INSTRUCTIONS FOR THE TASK:
Beneath this line is the data. Output exactly the lines from the line with "opaque waitMask : Nat → Half" to the line with "Option (Nat × Nat)", both ends included, and nothing more.

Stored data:
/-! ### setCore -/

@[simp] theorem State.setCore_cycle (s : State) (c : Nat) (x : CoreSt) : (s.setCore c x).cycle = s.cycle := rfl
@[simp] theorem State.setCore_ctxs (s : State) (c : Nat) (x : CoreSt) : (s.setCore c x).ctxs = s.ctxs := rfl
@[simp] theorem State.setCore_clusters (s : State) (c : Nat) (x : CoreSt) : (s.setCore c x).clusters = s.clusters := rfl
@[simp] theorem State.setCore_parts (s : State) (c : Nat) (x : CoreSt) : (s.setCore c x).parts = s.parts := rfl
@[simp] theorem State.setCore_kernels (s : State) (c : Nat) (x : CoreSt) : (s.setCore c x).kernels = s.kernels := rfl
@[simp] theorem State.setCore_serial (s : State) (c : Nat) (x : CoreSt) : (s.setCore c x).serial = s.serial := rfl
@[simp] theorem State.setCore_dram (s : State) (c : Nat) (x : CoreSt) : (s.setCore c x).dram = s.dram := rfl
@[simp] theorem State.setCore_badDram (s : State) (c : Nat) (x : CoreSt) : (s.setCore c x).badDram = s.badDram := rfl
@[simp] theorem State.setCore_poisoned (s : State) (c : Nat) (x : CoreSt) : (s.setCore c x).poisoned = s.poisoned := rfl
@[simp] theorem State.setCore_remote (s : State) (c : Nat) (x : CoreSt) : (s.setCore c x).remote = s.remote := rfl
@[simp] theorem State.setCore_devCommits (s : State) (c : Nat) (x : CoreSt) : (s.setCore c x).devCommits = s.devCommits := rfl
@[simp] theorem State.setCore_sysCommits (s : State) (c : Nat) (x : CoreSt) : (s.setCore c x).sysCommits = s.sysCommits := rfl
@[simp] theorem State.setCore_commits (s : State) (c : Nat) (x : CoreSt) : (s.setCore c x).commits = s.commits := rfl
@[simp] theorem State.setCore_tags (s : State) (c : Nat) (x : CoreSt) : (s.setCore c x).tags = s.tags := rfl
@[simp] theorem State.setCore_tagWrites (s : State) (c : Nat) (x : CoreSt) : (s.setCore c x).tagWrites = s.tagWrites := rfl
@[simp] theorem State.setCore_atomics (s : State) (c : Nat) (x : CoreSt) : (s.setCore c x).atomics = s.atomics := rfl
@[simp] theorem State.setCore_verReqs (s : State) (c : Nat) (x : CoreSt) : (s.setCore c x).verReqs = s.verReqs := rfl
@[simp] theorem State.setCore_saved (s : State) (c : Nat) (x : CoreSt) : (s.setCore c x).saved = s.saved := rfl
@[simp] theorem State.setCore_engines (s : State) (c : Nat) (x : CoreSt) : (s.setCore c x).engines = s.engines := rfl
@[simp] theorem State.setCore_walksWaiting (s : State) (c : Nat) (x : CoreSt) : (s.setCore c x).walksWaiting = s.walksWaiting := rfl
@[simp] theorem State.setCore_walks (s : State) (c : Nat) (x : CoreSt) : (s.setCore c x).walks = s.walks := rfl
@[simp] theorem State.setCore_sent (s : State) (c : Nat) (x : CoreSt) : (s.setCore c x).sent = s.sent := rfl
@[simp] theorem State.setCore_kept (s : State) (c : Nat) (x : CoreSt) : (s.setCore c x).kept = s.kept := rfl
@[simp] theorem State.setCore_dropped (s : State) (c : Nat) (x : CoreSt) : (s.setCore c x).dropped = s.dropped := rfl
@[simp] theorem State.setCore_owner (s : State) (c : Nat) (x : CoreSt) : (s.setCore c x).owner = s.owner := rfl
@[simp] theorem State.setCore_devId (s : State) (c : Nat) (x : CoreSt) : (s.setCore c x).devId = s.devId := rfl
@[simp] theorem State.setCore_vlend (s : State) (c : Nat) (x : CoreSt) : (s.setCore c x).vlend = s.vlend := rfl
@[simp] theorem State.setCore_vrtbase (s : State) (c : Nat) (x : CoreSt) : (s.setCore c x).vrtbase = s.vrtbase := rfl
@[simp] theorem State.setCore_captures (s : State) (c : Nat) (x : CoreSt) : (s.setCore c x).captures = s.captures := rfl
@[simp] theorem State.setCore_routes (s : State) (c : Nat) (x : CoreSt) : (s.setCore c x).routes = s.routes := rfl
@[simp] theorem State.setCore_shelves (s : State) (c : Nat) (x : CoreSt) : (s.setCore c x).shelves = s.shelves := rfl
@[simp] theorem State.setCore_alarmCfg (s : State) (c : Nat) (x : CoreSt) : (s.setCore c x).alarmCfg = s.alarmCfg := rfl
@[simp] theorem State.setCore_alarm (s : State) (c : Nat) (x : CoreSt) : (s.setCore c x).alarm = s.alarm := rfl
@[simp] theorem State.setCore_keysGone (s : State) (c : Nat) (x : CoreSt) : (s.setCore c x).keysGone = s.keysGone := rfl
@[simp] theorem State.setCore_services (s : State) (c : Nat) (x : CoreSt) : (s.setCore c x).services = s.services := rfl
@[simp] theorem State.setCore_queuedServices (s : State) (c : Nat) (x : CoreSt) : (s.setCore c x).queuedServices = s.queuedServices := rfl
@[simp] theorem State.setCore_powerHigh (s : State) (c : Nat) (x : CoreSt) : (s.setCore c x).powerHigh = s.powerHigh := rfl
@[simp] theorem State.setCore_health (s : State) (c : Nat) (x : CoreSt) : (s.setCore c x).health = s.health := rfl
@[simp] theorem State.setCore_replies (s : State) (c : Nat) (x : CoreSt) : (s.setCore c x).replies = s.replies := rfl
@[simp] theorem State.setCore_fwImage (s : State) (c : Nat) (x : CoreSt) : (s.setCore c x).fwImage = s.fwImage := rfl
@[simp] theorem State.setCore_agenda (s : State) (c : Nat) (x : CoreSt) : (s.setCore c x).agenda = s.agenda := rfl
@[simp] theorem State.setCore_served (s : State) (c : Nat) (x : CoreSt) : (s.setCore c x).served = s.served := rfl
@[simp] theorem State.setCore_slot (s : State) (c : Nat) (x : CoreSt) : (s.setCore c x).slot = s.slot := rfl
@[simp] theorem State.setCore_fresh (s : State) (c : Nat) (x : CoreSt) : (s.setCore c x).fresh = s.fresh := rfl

...

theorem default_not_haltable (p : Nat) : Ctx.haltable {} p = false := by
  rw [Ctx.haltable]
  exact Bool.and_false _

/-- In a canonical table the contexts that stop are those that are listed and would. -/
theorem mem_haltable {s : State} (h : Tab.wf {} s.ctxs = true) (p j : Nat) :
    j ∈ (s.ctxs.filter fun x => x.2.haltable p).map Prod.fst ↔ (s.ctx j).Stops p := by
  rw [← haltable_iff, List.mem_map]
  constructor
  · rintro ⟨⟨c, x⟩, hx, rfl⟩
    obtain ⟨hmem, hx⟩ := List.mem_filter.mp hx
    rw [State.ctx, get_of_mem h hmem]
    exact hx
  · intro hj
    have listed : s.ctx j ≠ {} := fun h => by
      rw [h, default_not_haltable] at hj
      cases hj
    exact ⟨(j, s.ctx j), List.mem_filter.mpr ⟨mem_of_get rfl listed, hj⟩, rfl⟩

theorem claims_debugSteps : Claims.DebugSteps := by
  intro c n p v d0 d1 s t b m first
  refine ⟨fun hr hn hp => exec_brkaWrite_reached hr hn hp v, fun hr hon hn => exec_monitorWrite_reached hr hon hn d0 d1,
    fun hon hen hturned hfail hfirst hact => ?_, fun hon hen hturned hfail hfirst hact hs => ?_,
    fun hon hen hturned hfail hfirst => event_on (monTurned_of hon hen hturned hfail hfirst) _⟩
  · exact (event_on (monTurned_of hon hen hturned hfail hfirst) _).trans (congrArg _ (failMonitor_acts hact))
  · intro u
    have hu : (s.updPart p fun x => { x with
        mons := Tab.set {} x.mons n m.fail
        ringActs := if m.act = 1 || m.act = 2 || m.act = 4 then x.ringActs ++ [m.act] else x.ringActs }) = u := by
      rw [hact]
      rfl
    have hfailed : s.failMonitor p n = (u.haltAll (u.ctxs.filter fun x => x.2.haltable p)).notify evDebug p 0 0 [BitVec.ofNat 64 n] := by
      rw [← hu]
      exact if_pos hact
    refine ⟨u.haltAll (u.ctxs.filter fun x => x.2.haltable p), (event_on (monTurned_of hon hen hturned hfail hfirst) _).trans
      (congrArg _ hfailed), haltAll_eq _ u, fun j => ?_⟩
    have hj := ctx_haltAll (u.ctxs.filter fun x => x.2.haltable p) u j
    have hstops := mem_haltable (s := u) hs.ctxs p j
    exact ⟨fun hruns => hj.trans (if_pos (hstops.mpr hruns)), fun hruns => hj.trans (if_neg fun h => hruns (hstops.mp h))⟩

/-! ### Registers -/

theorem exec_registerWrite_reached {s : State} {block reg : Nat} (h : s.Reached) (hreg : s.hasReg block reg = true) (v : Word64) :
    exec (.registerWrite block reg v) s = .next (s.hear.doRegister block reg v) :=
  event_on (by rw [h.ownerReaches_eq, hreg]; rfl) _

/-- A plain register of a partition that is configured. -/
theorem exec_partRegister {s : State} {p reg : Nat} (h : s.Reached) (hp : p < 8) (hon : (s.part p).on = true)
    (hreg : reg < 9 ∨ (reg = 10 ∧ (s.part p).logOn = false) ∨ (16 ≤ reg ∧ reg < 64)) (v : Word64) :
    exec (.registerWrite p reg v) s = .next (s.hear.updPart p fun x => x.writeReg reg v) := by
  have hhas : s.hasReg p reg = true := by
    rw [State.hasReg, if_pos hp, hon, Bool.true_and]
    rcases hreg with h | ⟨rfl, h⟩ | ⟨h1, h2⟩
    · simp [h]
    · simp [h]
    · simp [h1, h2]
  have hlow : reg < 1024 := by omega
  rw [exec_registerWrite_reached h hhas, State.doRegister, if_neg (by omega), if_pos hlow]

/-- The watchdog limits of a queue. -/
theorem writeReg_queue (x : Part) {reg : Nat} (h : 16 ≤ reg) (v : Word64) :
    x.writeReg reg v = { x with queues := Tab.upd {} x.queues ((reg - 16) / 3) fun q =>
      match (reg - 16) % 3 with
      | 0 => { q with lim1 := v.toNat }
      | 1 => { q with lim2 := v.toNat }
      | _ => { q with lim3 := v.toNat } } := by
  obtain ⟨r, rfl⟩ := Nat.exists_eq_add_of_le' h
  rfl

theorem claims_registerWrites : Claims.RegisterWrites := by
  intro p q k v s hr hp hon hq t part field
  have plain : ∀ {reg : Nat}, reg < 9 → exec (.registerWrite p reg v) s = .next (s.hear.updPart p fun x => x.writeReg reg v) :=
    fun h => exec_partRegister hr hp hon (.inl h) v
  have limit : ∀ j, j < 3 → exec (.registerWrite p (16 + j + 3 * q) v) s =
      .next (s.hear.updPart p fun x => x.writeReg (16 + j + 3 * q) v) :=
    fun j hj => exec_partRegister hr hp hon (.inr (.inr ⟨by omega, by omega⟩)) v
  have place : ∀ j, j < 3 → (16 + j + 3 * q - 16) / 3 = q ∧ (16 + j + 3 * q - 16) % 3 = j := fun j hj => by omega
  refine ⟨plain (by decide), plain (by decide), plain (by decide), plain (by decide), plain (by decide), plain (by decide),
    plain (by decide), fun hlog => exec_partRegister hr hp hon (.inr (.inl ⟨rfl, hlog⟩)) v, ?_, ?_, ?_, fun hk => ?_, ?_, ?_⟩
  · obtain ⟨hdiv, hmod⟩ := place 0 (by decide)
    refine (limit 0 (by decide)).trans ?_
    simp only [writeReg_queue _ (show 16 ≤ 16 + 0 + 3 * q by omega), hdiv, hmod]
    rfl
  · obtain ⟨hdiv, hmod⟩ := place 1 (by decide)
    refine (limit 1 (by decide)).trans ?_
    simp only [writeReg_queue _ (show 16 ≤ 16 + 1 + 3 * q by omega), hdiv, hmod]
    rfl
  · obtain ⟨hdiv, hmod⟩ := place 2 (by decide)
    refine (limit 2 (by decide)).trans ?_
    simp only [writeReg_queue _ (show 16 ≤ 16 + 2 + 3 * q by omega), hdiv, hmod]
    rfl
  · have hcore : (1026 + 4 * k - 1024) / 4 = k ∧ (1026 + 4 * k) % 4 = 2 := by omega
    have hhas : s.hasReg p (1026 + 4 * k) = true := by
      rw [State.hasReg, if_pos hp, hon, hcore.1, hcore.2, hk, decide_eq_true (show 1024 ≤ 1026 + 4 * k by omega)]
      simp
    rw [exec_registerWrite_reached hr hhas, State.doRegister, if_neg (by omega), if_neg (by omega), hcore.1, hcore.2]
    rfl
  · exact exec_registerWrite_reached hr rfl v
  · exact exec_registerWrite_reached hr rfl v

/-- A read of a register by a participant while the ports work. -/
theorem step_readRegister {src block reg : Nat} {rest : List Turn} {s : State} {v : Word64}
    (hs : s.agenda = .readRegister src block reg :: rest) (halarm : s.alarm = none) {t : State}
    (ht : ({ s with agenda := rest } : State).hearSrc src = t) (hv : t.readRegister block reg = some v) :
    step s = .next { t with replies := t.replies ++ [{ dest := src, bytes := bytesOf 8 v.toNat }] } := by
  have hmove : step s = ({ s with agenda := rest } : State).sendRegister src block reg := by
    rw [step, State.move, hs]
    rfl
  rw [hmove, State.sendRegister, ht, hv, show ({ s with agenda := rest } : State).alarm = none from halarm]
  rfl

--

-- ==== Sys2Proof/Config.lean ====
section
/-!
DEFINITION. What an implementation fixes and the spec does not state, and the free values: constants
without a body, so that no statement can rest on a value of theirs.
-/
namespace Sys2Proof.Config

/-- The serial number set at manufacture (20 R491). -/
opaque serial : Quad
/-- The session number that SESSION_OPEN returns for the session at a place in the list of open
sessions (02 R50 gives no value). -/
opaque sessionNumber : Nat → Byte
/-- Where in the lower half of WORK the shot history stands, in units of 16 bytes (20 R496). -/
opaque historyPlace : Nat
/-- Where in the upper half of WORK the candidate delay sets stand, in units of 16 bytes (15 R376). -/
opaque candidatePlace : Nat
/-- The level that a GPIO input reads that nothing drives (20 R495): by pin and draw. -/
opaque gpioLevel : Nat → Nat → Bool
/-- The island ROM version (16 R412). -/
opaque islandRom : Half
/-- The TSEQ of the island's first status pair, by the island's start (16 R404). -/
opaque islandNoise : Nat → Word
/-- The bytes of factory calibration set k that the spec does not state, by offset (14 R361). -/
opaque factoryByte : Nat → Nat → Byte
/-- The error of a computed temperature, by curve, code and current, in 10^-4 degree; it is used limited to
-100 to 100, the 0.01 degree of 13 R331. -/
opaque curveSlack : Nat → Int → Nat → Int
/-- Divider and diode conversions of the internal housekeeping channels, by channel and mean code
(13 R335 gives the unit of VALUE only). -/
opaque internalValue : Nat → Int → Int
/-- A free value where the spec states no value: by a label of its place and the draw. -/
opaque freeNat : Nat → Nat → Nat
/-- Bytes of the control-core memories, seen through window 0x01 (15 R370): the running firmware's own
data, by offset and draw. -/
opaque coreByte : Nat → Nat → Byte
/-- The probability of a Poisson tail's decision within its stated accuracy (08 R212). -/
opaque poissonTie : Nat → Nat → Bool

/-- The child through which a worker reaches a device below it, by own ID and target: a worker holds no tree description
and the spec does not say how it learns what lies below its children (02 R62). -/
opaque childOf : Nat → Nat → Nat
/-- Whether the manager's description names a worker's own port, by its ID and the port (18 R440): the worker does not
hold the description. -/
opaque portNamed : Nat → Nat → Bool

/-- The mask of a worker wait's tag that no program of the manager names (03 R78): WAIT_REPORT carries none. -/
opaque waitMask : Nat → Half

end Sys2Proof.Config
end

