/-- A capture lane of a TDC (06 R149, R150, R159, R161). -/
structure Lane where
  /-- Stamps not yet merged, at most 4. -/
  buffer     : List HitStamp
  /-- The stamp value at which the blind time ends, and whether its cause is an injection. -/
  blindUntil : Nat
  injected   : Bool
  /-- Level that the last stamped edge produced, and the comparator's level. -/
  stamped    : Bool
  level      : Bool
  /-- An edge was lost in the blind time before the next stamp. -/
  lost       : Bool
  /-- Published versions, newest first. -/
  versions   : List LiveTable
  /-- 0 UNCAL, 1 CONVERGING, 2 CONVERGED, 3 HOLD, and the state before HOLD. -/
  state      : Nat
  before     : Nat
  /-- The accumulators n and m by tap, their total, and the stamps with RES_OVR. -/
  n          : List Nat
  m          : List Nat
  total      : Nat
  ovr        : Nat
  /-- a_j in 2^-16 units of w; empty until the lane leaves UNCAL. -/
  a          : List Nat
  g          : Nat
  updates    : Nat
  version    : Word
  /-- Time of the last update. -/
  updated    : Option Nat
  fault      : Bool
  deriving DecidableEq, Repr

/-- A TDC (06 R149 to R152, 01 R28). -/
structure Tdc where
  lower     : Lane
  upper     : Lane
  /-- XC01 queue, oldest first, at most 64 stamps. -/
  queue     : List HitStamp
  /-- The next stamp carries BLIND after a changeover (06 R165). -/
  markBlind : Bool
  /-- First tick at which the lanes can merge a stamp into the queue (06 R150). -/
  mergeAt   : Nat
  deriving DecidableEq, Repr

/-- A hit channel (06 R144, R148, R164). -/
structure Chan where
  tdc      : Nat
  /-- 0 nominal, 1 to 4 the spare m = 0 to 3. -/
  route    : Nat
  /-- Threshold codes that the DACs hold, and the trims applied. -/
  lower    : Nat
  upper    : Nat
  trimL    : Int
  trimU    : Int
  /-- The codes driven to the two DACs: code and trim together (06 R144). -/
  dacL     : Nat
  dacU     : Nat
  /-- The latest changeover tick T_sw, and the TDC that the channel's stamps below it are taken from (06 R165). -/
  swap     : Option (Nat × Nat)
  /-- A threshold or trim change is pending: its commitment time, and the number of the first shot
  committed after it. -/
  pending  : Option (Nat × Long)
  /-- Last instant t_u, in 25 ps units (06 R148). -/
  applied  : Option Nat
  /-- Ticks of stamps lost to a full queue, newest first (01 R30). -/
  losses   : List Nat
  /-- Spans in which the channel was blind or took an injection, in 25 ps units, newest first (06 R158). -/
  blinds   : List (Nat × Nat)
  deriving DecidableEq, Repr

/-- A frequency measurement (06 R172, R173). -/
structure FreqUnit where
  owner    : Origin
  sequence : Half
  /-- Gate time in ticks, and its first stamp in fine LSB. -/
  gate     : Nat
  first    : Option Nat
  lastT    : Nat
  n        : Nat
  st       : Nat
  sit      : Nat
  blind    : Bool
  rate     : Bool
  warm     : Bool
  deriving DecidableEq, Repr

ANSWER BOX:
opaque waitMask : Nat → Half

end Sys2Proof.Config
end

/-- A capture lane of a TDC (06 R149, R150, R159, R161). -/
structure Lane where
  /-- Stamps not yet merged, at most 4. -/
  buffer     : List HitStamp
  /-- The stamp value at which the blind time ends, and whether its cause is an injection. -/
  blindUntil : Nat
  injected   : Bool
  /-- Level that the last stamped edge produced, and the comparator's level. -/
  stamped    : Bool
  level      : Bool
  /-- An edge was lost in the blind time before the next stamp. -/
  lost       : Bool
  /-- Published versions, newest first. -/
  versions   : List LiveTable
  /-- 0 UNCAL, 1 CONVERGING, 2 CONVERGED, 3 HOLD, and the state before HOLD. -/
  state      : Nat
  before     : Nat
  /-- The accumulators n and m by tap, their total, and the stamps with RES_OVR. -/
  n          : List Nat
  m          : List Nat
  total      : Nat
  ovr        : Nat
  /-- a_j in 2^-16 units of w; empty until the lane leaves UNCAL. -/
  a          : List Nat
  g          : Nat
  updates    : Nat
  version    : Word
  /-- Time of the last update. -/
  updated    : Option Nat
  fault      : Bool
  deriving DecidableEq, Repr

/-- A TDC (06 R149 to R152, 01 R28). -/
structure Tdc where
  lower     : Lane
  upper     : Lane
  /-- XC01 queue, oldest first, at most 64 stamps. -/
  queue     : List HitStamp
  /-- The next stamp carries BLIND after a changeover (06 R165). -/
  markBlind : Bool
  /-- First tick at which the lanes can merge a stamp into the queue (06 R150). -/
  mergeAt   : Nat
  deriving DecidableEq, Repr

/-- A hit channel (06 R144, R148, R164). -/
structure Chan where
  tdc      : Nat
  /-- 0 nominal, 1 to 4 the spare m = 0 to 3. -/
  route    : Nat
  /-- Threshold codes that the DACs hold, and the trims applied. -/
  lower    : Nat
  upper    : Nat
  trimL    : Int
  trimU    : Int
  /-- The codes driven to the two DACs: code and trim together (06 R144). -/
  dacL     : Nat
  dacU     : Nat
  /-- The latest changeover tick T_sw, and the TDC that the channel's stamps below it are taken from (06 R165). -/
  swap     : Option (Nat × Nat)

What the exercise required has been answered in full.